I am using the Azure Open AI completion endpoint and the system prompt I am using in my Azure Open AI request is;
You are an AI assistant that helps audit invoices and receipts to make sure match. If the invoice and receipt do not match, state they do not match. Then explain the reasons why they do not match in bullet point form. If the invoice and receipt do match, state they match. Then explain the reasons why they do match in bullet point form.
Bringing it all together
From the perspective of the financial company, I have created another UI in Gradio and the code can be found in this GitHub Repo called processor demo. This UI allows the financial company to view the applications that have been submitted and the results of the fraud detection process, as below;
The claims processor can lookup a application number and view the details of the application.
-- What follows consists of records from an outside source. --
/-- The same for the word being issued, for a thread-operation of each of threads ts. -/
def roomFor (q : Queue) (s : State) (ts : List Tid) : Bool := hasRoom s (coreOf (ts.headD 0)) (s.iss.getD 0) q ts.length

/-! ### Late writes (R200, R202, R132) -/

/-- A work item of core c whose result is written later: its destinations are pending until then (R202, R132). -/
def addReq (s : State) (c : Nat) (ts : List Tid) (pc : W64) (ps : List Piece) (kind : ReqKind) (lat : Nat) : State × Nat :=
  let f := s.fresh c
  let s := f.1.modCore c fun x => { x with reqs := x.reqs ++ [⟨f.2, ts, ts.headD 0, s.now, pc, ps, kind, f.1.now + lat⟩] }
  (ts.foldl (fun s t => ps.foldl (fun s p => markPend s t p.lo p.n f.2 false) s) s, f.2)

/-- One piece written to threads ts: poison that arrived with a token takes its carried entry now, in the table of the core of the
issuing thread (R24, R200). -/
def writePiece (s : State) (lead : Tid) (ts : List Tid) (pc : W64) (p : Piece) : State :=
  match p.got with
  | .clean v => putAll s pc p.lo p.n (.ok v) none ts
  | .tok k => putAll s pc p.lo p.n (.bad k) none ts
  | .carried k a =>
    let r := raiseCarried s lead pc k a
    putAll r.1 pc p.lo p.n (.bad r.2) none ts
  | .cause c a =>
    let r := raiseAt s lead pc c a
    putAll r.1 pc p.lo p.n (.bad r.2) none ts

/-- The late write of work item id: every piece, then the marks clear. -/
def finishReq (s : State) (c id : Nat) : State :=
  match (s.core c).reqs.find? fun r => r.id == id with
  | none => s
  | some r =>
    let s := s.modCore c fun x => { x with reqs := x.reqs.filter fun q => q.id != id }
    let s := { s with threads := s.threads.map fun p => if coreOf p.1 = c then (p.1, p.2.clearPend id none) else p }
    r.pieces.foldl (fun s p => writePiece s r.lead r.tids r.pc p) s

/-- Whether a thread still waits for loads or ATOMs (R216, R232). -/
def loadsOut (s : State) (t : Tid) : Bool :=
  (s.core (coreOf t)).reqs.any fun r => (r.kind == .load || r.kind == .atom || r.kind == .remote) && r.tids.contains t

/-! ### Releases and acquires (R105, R155, R225, R226, R232, R233) -/

/-- The write-backs of a release at scope sc (R232). -/
def relStart (s : State) (c sc : Nat) : State := if sc ≥ 2 then writeBackAll s c (decide (sc ≥ 3)) else s

/-- Posted stores of a core that have not performed (R233, R353). -/
def postedOut (s : State) (c : Nat) : List TagRec := s.fab.tags.filter fun r => r.use == .store && r.core == c

/-- Whether core d lies in scope sc of core c (R222). -/
def inScope (c sc d : Nat) : Bool :=
  match sc with
  | 0 | 1 => d == c
  | 2 => clusterOf d == clusterOf c
  | 3 => dieOf d == dieOf c
  | _ => true

/-- Whether every write at a home on behalf of core c is complete: its invalidations and revokes (R225), and the host's back-invalidations
(R380), have been acknowledged. -/
def acked (s : State) (c : Nat) : Bool := (!s.msgs.any fun m => m.from_ == c) && !s.host.backInval.any fun b => b.2 == c

/-- Whether a core in scope sc of core c, or the host at SYS, may still hold what a write at a home has replaced (R223, R227, R380). -/
def unseen (s : State) (c sc : Nat) : Bool := (s.msgs.any fun m => inScope c sc m.core) || (sc == 5 && !s.host.backInval.isEmpty)

/-- Whether the writes at homes that have performed with respect to core c have performed with respect to every core in scope sc (R230). -/
def spread (s : State) (c sc : Nat) : Bool := acked s c && !unseen s c sc

/-- Whether an acquire of core c at scope sc still waits: what has performed with respect to the core performs in the scope first (R230). -/
def acqWait (s : State) (c sc : Nat) : Bool := decide (2 ≤ sc) && unseen s c sc

/-- The same for a thread, whose earlier loads and ATOMs have returned first (R232). -/
def acqBusy (s : State) (t : Tid) (sc : Nat) : Bool := loadsOut s t || acqWait s (coreOf t) sc

/-- Whether a release of thread t at scope sc has finished (R225, R230, R232, R240): its loads and ATOMs at peers are answered, fills of
its stores are in, what has performed with respect to it has performed in the scope, and at SYS its posted and host stores have. -/
def relDone (s : State) (t : Tid) (sc : Nat) : Bool :=
  let c := coreOf t
  !(s.core c).reqs.any (fun r => r.tids.contains t && match r.kind with
      | .fill .. | .remote => true
      | .hostStore => sc == 5
      | _ => false)
    && (sc < 2 || spread s c sc)
    && (sc != 5 || (postedOut s c).isEmpty)

/-- Whether a release of thread t at scope sc still has something to do (R232). -/
def relBusy (s : State) (t : Tid) (sc : Nat) : Bool :=
  (decide (2 ≤ sc) && (s.core (coreOf t)).l1.any fun e => e.2.dirty.isSome) || !relDone s t sc

/-- What a release leaves when it completes: at SYS the posted set is clear (R233). -/
def relEnd (s : State) (c sc : Nat) : State :=
  if sc = 5 then s.modCore c fun x => { x with posted := [], postOvf := false } else s

/-- Whether core c owns a word that it has valid: a later write at the home, whose revoke may be under way, ends it (R225, R226). -/
def owns (s : State) (c key : Nat) (e : L1Word) : Bool :=
  e.owned && !s.msgs.any fun m => m.kind == .revoke && m.core == c && m.key == key

/-- The invalidation of an acquire at scope sc: dirty words, owned words and words of SK pages stay (R226). Replies under way from peers
are no longer kept: they hold what stood there before (R349). -/
def acquire (s : State) (c sc : Nat) : State :=
  if sc ≥ 3 then
    let tags := s.fab.tags.map fun r => if r.core == c && r.sk.isNone then { r with more := 0 } else r
    let l1 := (s.core c).l1.filter fun e => e.2.dirty.isSome || owns s c e.1 e.2 || e.2.sk.isSome
    { s with fab := { s.fab with tags := tags } }.modCore c fun x => { x with l1 := l1 }
  else s

/-! ### Teams (R101 to R104) -/

/-- The core whose table a handle names, as thread t uses it, and the entry (R101). -/
def teamCore (t : Tid) (h : Nat) : Nat := coreOf t / 8 * 8 + bitsOf h 8 6
def teamOf (s : State) (t : Tid) (h : Nat) : Team := tgetD (h % 64) {} (s.core (teamCore t h)).teams
def setTeam (s : State) (t : Tid) (h : Nat) (e : Team) : State :=
  s.modCore (teamCore t h) fun x => { x with teams := tset (h % 64) e x.teams }

/-- JOIN's effect on an entry (R102). -/
def Team.join (e : Team) : Team := if e.live then { e with members := e.members + 1 } else ⟨true, 1, 0, 0⟩

/-- One phase completes (R102). -/
def Team.turn (e : Team) : Team := if e.arrived ≥ e.members then { e with phase := (e.phase + 1) % 2 ^ 16, arrived := 0 } else e

/-- LEAVE's effect on an entry (R102). -/
def Team.leave (e : Team) : Team :=
  let e := { e with members := e.members - 1 }
  if e.members = 0 then { e with live := false } else e.turn

/-- ARRIVE's effect on an entry (R102). A count wider than 16 bits is added whole, to the bound of 2048 (DESIGN CHOICE, assumption 77). -/
def Team.arrive (e : Team) (n : Nat) : Team := ({ e with arrived := min (e.arrived + n) 2048 } : Team).turn

def leaveTeam (s : State) (t : Tid) : State :=
  match (s.thr t).team with
  | none => s
  | some h => (setTeam s t h.toNat (teamOf s t h.toNat).leave).modThr t fun x => { x with team := none }

/-- Whether a thread waiting in WAITPH may go on (R102). -/
def phaseOver (s : State) (t : Tid) (h b : BitVec 16) : Bool :=
  let d := (2 ^ 16 + (teamOf s t h.toNat).phase - b.toNat) % 2 ^ 16
  decide (1 ≤ d) && decide (d ≤ 32767)

/-! ### The end of a thread (R153, R247, R386, R389) -/

/-- TSTAT (R248). -/
def tstat (x : Thread) : W64 :=
  let b := fun (v : Bool) (n : Nat) => if v then 2 ^ n else 0
  let l := x.leg.getD { replayable := false }
  BitVec.ofNat 64 ((x.drop.getD 0).toNat * 2 ^ 32 + b x.drop.isSome 31 + b x.leg.isSome 30 + b l.replayable 29
    + l.replays * 2 ^ 26 + b x.seq 25 + x.seqstep * 2 ^ 21 + b x.uviol 20 + b x.redun 19 + x.hdepth * 2 ^ 17
    + b x.priv 16 + b (x.carryA.isSome || x.carryB.isSome) 15)

/-- A thread leaves its slot: nothing that is still under way names it any more, and its granules return (R153, R247). -/
def removeThread (s : State) (t : Tid) : State :=
  let s := s.dropThr t
  let s := s.modCore (coreOf t) fun x => { x with
    reqs := x.reqs.map fun r => { r with tids := r.tids.filter fun u => u != t }
    growQ := x.growQ.filter fun g => g.1 != t
    quar := x.quar.filter fun h => h.tid != t
    strQ := x.strQ.map fun k => { k with tids := k.tids.filter fun u => u != t }
    matQ := x.matQ.map fun k => { k with tids := k.tids.filter fun u => u != t }
    fabQ := x.fabQ.map fun k => { k with tids := k.tids.filter fun u => u != t } }
  let cut := fun (l : List CReq) => l.map fun (r : CReq) => { r with tids := r.tids.filter fun u => u != t }
  let waves := s.comb.waves.map fun (w : Wave) => { w with reqs := cut w.reqs }
  let comb : Comb := { s.comb with flight := cut s.comb.flight, waves := waves, replies := cut s.comb.replies }
  let s := { s with comb := comb }
  { s with ports := s.ports.map fun p => (p.1, { p.2 with pack := p.2.pack.filter (fun u => u != t) }) }

/-- An atomic add to a 32-bit word at its home: the old value (R386). -/
def homeAdd (s : State) (c pa : Nat) (v : Int) : State × Nat :=
  match homeWord s (pa / 4) with
  | .bad _ => (s, 0)
  | .ok o => (homeWrite s (some c) (pa / 4) (.ok (wrapTo 32 ((o : Int) + v))), o)

/-- The stop word's steps at the end of a thread, after its release (R386): the fault count, the decrement, the last thread's STATUS and
vector. -/
def stopWord (s : State) (t : Tid) (faulted : Bool) : State :=
  let w := (s.thr t).stopw.toNat / 4 * 4
  if w = 0 then s
  else
    let c := coreOf t
    let s := relEnd s c 5
    let s := if faulted then (homeAdd s c (w + 4) 1).1 else s
    let r := homeAdd s c w (-1)
    if r.2 = 1 then
      let f := match homeWord r.1 (w / 4 + 1) with | .ok 0 => 2 | _ => 5
      let s := homeWrite r.1 (some c) (w / 4 - 1) (.ok f)
      match homeWord s ((w - 0x38) / 4 + 8) with
      | .ok v => if v / 2 ^ 13 % 2 = 1 then raiseVector s 3 else s
      | .bad _ => s
    else r.1

/-- What STOP waits for: counters at zero, nothing pending (R153); and what STOP and a thread fault wait for with a stop word: their
FENCE.rel.sys (R386). -/
def stopReady (s : State) (t : Tid) : Bool :=
  let x := s.thr t
  (x.hold.faulted || (x.outst.isEmpty && x.pend.isEmpty)) && (x.stopw == 0 || !relBusy s t 5)

/-- A thread ends: its stop word's steps, its team left, its slot and granules freed (R153, R247, R386). -/
def endThread (s : State) (t : Tid) (faulted : Bool) : State := removeThread (leaveTeam (stopWord s t faulted) t) t

/-- The end of a thread that acted on STOP, or that a thread fault ends (R153, R247). -/
def tryStop (s : State) (t : Tid) : State :=
  if !(s.thr t).hold.stopping then s
  else
    let s := if (s.thr t).stopw = 0 then s else relStart s (coreOf t) 5
    if stopReady s t then endThread s t (s.thr t).hold.faulted else s

/-- A fault-log entry, its cursor and vector 1 (R389). -/
def faultLog (s : State) (t : Tid) (pc : W64) (cause : Nat) : State :=
  let x := s.thr t
  let b := s.host.flogBase.toNat
  match homeRead s (b / 4) 2 with
  | none => raiseVector s 1
  | some n =>
    let a := b + 64 + 64 * (n % 4096)
    let who := coreOf t + laneOf t * 2 ^ 10 + slotOf t * 2 ^ 14 + tix x t * 2 ^ 21
    let s := homeNum s none a (1 + who * 2 ^ 32 + pc.toNat * 2 ^ 64 + cause * 2 ^ 128 + (tstat x).toNat * 2 ^ 192
      + x.stopw.toNat * 2 ^ 256 + s.cyc (coreOf t) % 2 ^ 64 * 2 ^ 320) 16
    raiseVector (homeNum s none b (n + 1) 2) 1

/-- A thread fault (R247): held stores and leg discarded, the entry logged; then the thread ends, with a stop word after the release that
this asks for (R386). -/
def threadFault (s : State) (t : Tid) (pc : W64) (cause : Nat) : State :=
  let s := faultLog ((discardHeld s t).modThr t fun x => { x with leg := none }) t pc cause
  if (s.thr t).stopw.toNat / 4 * 4 = 0 then endThread s t true
  else
    let s := s.modThr t fun x => { x with hold := { stopping := true, faulted := true, frozen := x.hold.frozen } }
    let s := { s with ports := s.ports.map fun p => (p.1, { p.2 with pack := p.2.pack.filter fun u => u != t }) }
    tryStop s t

/-! ### Taking a trap and returning (R244 to R252) -/

/-- A thread at the end of its clause, or off its port within it: one that has yielded in it is ineligible for 16 votes (R35, R97). -/
def endClause (yld : Bool) (x : Thread) : Thread := if yld || x.yields then { x with demote := 16, yields := false } else x
def endClauses (s : State) (yld : Bool) (ts : List Tid) : State := ts.foldl (fun s t => s.modThr t (endClause yld)) s

/-- Trap causes and ILL details (R58, R244). -/
def tILL : Nat := 1
def tPRIV : Nat := 2
def tBRK : Nat := 3
def tSYSC : Nat := 4
def tWATCH : Nat := 5
def dUNDEF : Nat := 1
def dUNIMPL : Nat := 2
def dPLACE : Nat := 3
def dSTATE : Nat := 4

/-- The CAUSE word of a thread (R246). -/
def causeWord (r : TrapRec) (t : Tid) : Nat :=
  r.cause + r.detail * 2 ^ 4 + r.code * 2 ^ 8 + (if r.byTrap then 2 ^ 24 else 0) + (if r.acted.contains t then 2 ^ 25 else 0)

/-- The 24 words of a frame level (R246); its workspace bytes are zero (R263). -/
def frameWords (x : Thread) (t : Tid) (r : TrapRec) : List Val :=
  numWords (r.pc.toNat + r.hdr.toNat * 2 ^ 64 + causeWord r t * 2 ^ 128 + r.inst.toNat * 2 ^ 192 + (tstat x).toNat * 2 ^ 256
      + (tgetD t 0 r.addrs).toNat * 2 ^ 320 + x.preds.toNat * 2 ^ 384) 16
    ++ (List.range 4).map (fun i => match tget (12 + i) x.tags with
        | some k => .bad k
        | none => .ok (x.bits (96 + 8 * i) 8))
    ++ [.ok 0, .ok 0, .ok 0, .ok 0]

/-- Trap entry of one thread (R245). -/
def trapThread (s : State) (r : TrapRec) (t : Tid) : State :=
  let x := s.thr t
  let o := 0x60 * x.hdepth
  if x.hdepth = 2 then threadFault s t r.pc (causeWord r t)
  else match frameFail s t o 0x60 with
    | some f => let q := raiseAt s t r.pc f (BitVec.ofNat 64 (x.tfp.toNat / 256 * 256 + o)); threadFault q.1 t r.pc q.2.toNat
    | none =>
      let s := setTileWords s (coreOf t) (frameH x) ((frameOff x + o) / 4) (frameWords x t r)
      let y := x.put 104 8 (.ok 0) |>.put 112 8 (.ok 0) |>.put 120 8 (.ok 0)
      let y := y.put 96 8 (.ok (x.tfp.toNat / 256 * 256 + o))
      s.setThr t { (endClause false y) with hdepth := x.hdepth + 1, priv := true, pc := (s.core (coreOf t)).tvec, hdr := none }
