-- ==== Sys2Proof/Machine/Load.lean ====
section
/-! DEFINITION. Accesses of threads to global memory: LD, ST, LD.V, ST.V, LDP, PGREQ, ATOM and LDM (R202 to R204, R206 to R208,
R210). -/

namespace Sys2Proof.Machine

/-- The effective address of a memory-form word (R43). -/
def eaOf (f : MForm) (a : Nat) : W64 := BitVec.ofNat 64 a + f.ofs.signExtend 64

/-- A clean address that thread t reads, if it does. -/
def cleanEa (f : MForm) (s : State) (acts : List Tid) (t : Tid) : Option W64 :=
  match (mA f).peek s acts t with
  | .val (.ok a) => some (eaOf f a)
  | _ => none

/-! ### Watchpoints (R249) -/

/-- Whether any watchpoint of core c is armed. -/
def watching (s : State) (c : Nat) : Bool := (s.core c).wps.any fun w => w.2.toNat % 8 != 0

/-- Whether an access of len bytes at ea matches a watchpoint for kind bit k (0 load, 1 store). -/
def watchHit (s : State) (t : Tid) (k : Nat) (ea : W64) (len : Nat) : Bool :=
  !(s.thr t).priv && (s.thr t).hdepth == 0 && (s.core (coreOf t)).wps.any fun w =>
    w.2.getLsbD k && decide (bitsOf w.2.toNat 51 3 * 8 < ea.toNat + len) && decide (ea.toNat < bitsOf w.2.toNat 51 3 * 8 + 8)

/-- The checks of a global access: watchpoints on its kinds over its whole range. -/
def memGate (f : MForm) (ks : List Nat) (len : Nat) : Gate where
  wait s acts _ := acts.any fun t => watching s (coreOf t) && (mA f).busy s acts t
  watch s acts := acts.filterMap fun t =>
    match cleanEa f s acts t with
    | some ea => if ks.any fun k => watchHit s t k ea len then some (t, ea) else none
    | none => none

/-! ### Loads -/

/-- Whether the outstanding-request entries of core c are all in use (R195). -/
def reqFull (s : State) (c : Nat) : Bool := decide (reqCount (s.core c) ≥ 1024)

/-- Whether a word of an access at ea waits for a fill that an earlier sub-word store started (R194). -/
def fillBusy (s : State) (t : Tid) (ea : W64) (bits : Nat) : Bool :=
  match (xlat s t .load ea).2 with
  | .ok p => p.peer == 0 && (hasFill s (coreOf t) (p.pa / 4) || (bits == 64 && hasFill s (coreOf t) (p.pa / 4 + 1)))
  | _ => false

/-- One element of a load: byte offset, first slice, slices. -/
structure Elem where
  off : Nat
  lo : Nat
  n : Nat
  deriving DecidableEq, Repr

/-- What a load reads: element size, hint, sign extension, elements. -/
structure LdSpec where
  bits : Nat
  nl1 : Bool := false
  evf : Bool := false
  sx : Bool := false
  els : List Elem
  deriving DecidableEq, Repr

/-- What a load of one element found: its place and result. -/
structure Loaded where
  e : Elem
  ea : W64
  res : LdRes
  deriving DecidableEq, Repr

/-- An absent page is NR poison (R189). -/
def absentNR (s : State) (t : Tid) (ea : W64) (r : LdRes) : State × LdRes :=
  match r with
  | .absent => let q := raise s t cNR ea; (q.1, .tok q.2)
  | r => (s, r)

/-- Each element translated and read on its own (R203, R204). -/
def loadEls (d : LdSpec) (t : Tid) (ea : W64) : List Elem → State → State × List Loaded
  | [], s => (s, [])
  | e :: es, s =>
    let a := ea + BitVec.ofNat 64 e.off
    let r := loadAt s t a d.bits d.nl1 d.evf (fitLoad d.bits d.sx (4 * e.n))
    let r := absentNR r.1 t a r.2
    let q := loadEls d t ea es r.1
    (q.1, ⟨e, a, r.2⟩ :: q.2)

/-- Words of a thread's held stores that a remote load must see (R212). -/
def heldFor (s : State) (t : Tid) (p : Page) (ea : W64) (bits : Nat) : List Held :=
  if holding s t then
    (s.core (coreOf t)).quar.filter fun h => h.tid == t && (List.range ((bits + 31) / 32)).any fun i =>
      h.key == .glob p.peer (p.pa / 4 + i) || h.key == .lost false (ea.toNat / 4 + i)
  else []

/-- A read request to a peer for one element (R349); its destination is pending until the reply. -/
def remoteLoad (s : State) (ts : List Tid) (pc : W64) (d : LdSpec) (l : Loaded) (p : Page) : State :=
  let t := ts.headD 0
  let c := coreOf t
  let s := migCount s ((s.core c).ptbr.toNat % 4096) l.ea p
  let r := addReq s c ts pc [⟨l.e.lo, l.e.n, .clean 0⟩] .remote 0
  fabSend r.1 1 p.peer
    { core := c, tid := t, pc := pc, ea := l.ea, use := .req r.2, lo := p.pa, hi := p.pa + d.bits / 8, bits := d.bits, sx := d.sx,
      more := if d.nl1 then 0 else p.mode, sk := p.sk, evf := d.evf
      stale := looseWords s c p.peer p.pa (p.pa + d.bits / 8), fwd := heldFor s t p l.ea d.bits }
    (reqPayload (p.pa / 64 * 64) ((2 ^ (d.bits / 8) - 1) * 2 ^ (p.pa % 64)) 0 0 0 0 (identOf s.fab.dev.toNat t)) []

/-- A load's results: faults written at once, values written by the reply, peers asked (R202, R349). -/
def putLoaded (s : State) (ts : List Tid) (d : LdSpec) (ls : List Loaded) (kind : ReqKind := .load) : State :=
  let pc := s.cur.addr
  let s := ls.foldl (fun s l => match l.res with
    | .tok k => putAll s pc l.e.lo l.e.n (.bad k) none ts
    | _ => s) s
  let ps := ls.filterMap fun l => match l.res with
    | .got g => some (⟨l.e.lo, l.e.n, g⟩ : Piece)
    | _ => none
  let s := if ps.isEmpty then s else (addReq s (coreOf (ts.headD 0)) ts pc ps kind s.cfg.loadLatency).1
  ls.foldl (fun s l => match l.res with
    | .peer p => remoteLoad s ts pc d l p
    | _ => s) s

/-- A load word (R202): a poisoned address writes every element with its token. -/
def loadOp (f : MForm) (d : LdSpec) : WordOp Val (List Loaded) where
  room := roomFor .reqs
  rdBusy s acts t := (mA f).busy s acts t || reqFull s (coreOf t) || (match cleanEa f s acts t with
    | some ea => d.els.any fun e => fillBusy s t (ea + BitVec.ofNat 64 e.off) d.bits
    | none => false)
  wrBusy s t := d.els.any fun e => (s.thr t).pending e.lo e.n
  rd s acts t := (mA f).read s acts t
  eff s t _ v := match v with
    | .bad k => (s, d.els.map fun e => ⟨e, 0, .tok k⟩)
    | .ok a => loadEls d t (eaOf f a) d.els s
  put s ts ls := putLoaded s ts d ls

def sizeBits (sz : BitVec 2) : Nat := 8 * 2 ^ sz.toNat

/-- Cycles of a memory word: its address and its data operands, where they cross rows (R114, R202). -/
def memCost (f : MForm) : Nat := 1 + crossCost [mA f]
def dataCost (f : MForm) (rs : List Src) : Nat := 1 + crossCost (mA f :: rs)

/-- D of a memory word as its data: one value, or the n slices of a vector. -/
def mD (f : MForm) : Src := ⟨f.d.start.toNat, f.d.slices, .self, 0, false⟩
def vecD (f : MForm) (n size : BitVec 2) : Src := ⟨f.d.start.toNat, 2 ^ (n.toNat + 1) * (2 * 2 ^ size.toNat), .self, 0, false⟩

/-- LD (R203). -/
def execLd (sx : Bool) (size hint : BitVec 2) (f : MForm) (s : State) : Out :=
  let b := sizeBits size
  .next (runWord (memGate f [0] (b / 8)) f.x (mA f).endc (memCost f)
    (loadOp f ⟨b, hint == 2, hint == 1, sx, [⟨0, f.d.start.toNat, f.d.slices⟩]⟩) s)

/-- Elements of a vector (R204). -/
def vecEls (f : MForm) (n size : BitVec 2) : List Elem :=
  (List.range (2 ^ (n.toNat + 1))).map fun k => ⟨k * 2 ^ size.toNat, f.d.start.toNat + k * (2 * 2 ^ size.toNat), 2 * 2 ^ size.toNat⟩

def vecBytes (n size : BitVec 2) : Nat := 2 ^ (n.toNat + 1) * 2 ^ size.toNat

/-- LD.V (R204). -/
def execLdV (n size hint : BitVec 2) (f : MForm) (s : State) : Out :=
  .next (runWord (memGate f [0] (vecBytes n size)) f.x (mA f).endc (memCost f)
    (loadOp f ⟨sizeBits size, hint == 2, hint == 1, false, vecEls f n size⟩) s)

/-! ### LDP (R206) -/

/-- Whether translation reaches a valid leaf. -/
def resident (s : State) (t : Tid) (ea : W64) : Bool :=
  match (lookup s (coreOf t) (threadSpace s t) ea).2 with
  | .ok _ => true
  | _ => false

/-- Whether translation fails with NR; the probe looks at it whatever the alignment (R206). -/
def absent (s : State) (t : Tid) (ea : W64) : Bool :=
  match (xlat s t .load ea).2 with
  | .fault f => f == cNR
  | _ => false

/-- What a probe load found: the predicate, and the loaded value or the zero of an absent page. -/
inductive Probe where
  | hit (p : Bool) (l : Loaded)
  | miss
  deriving DecidableEq, Repr

def ldpOp (f : MForm) (pred : BitVec 3) (d : LdSpec) : WordOp Val Probe where
  room := roomFor .reqs
  rdBusy s acts t := (loadOp f d).rdBusy s acts t
  wrBusy s t := (s.thr t).pending f.d.start.toNat f.d.slices
  rd s acts t := (mA f).read s acts t
  eff s t _ v :=
    let e : Elem := ⟨0, f.d.start.toNat, f.d.slices⟩
    match v with
    | .bad k => (s, .hit false ⟨e, 0, .tok k⟩)
    | .ok a =>
      let ea := eaOf f a
      if absent s t ea then ((xlat s t .load ea).1, .miss)
      else
        let r := loadAt s t ea d.bits false false (fitLoad d.bits d.sx f.d.bits)
        match r.2 with
        | .absent => (r.1, .miss)
        | x => (r.1, .hit (resident s t ea) ⟨e, ea, x⟩)
  put s ts b := match b with
    | .hit p l => putLoaded (putPred s pred.toNat p ts) ts d [l]
    | .miss => putClean (putPred s pred.toNat false ts) s.cur.addr f.d 0 ts

/-- LDP (R206). -/
def execLdp (sx : Bool) (size : BitVec 2) (pred : BitVec 3) (f : MForm) (s : State) : Out :=
  let b := sizeBits size
  .next (runWord (memGate f [0] (b / 8)) f.x (mA f).endc (memCost f)
    (ldpOp f pred ⟨b, false, false, sx, [⟨0, f.d.start.toNat, f.d.slices⟩]⟩) s)

/-! ### Stores -/

/-- A store's data as its words: outside the allocation the whole operand is BND poison (R110, R200). -/
def readData (s : State) (t : Tid) (lo n bits : Nat) : State × List Val :=
  let x := s.thr t
  if lo + n > x.alloc then
    let r := raise s t cBND (BitVec.ofNat 64 lo)
    (r.1, if bits = 64 then [.bad r.2, .bad r.2] else [.bad r.2])
  else (s, storeData x lo n bits)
They can see the full extracted data from both the Invoice and Receipt, and the results of the fraud detection process in the comparison field.
This will allow the claims processor to make an informed decision on whether to approve or reject the application.
For bonus points, because I also have the processed documents URI stored in CosmosDB, I could also display the invoice and receipt in the Gradio UI, so as the claims processor is reading the comparison commentary produced by Azure Open AI, they can view the documents side by side.
Conclusion
I hope this post has given you an insight into how you can use Azure AI Document Intelligence and Azure Open AI to automate the processing of financial documents. The sample I have created is just a starting point and there are many other use cases for these services.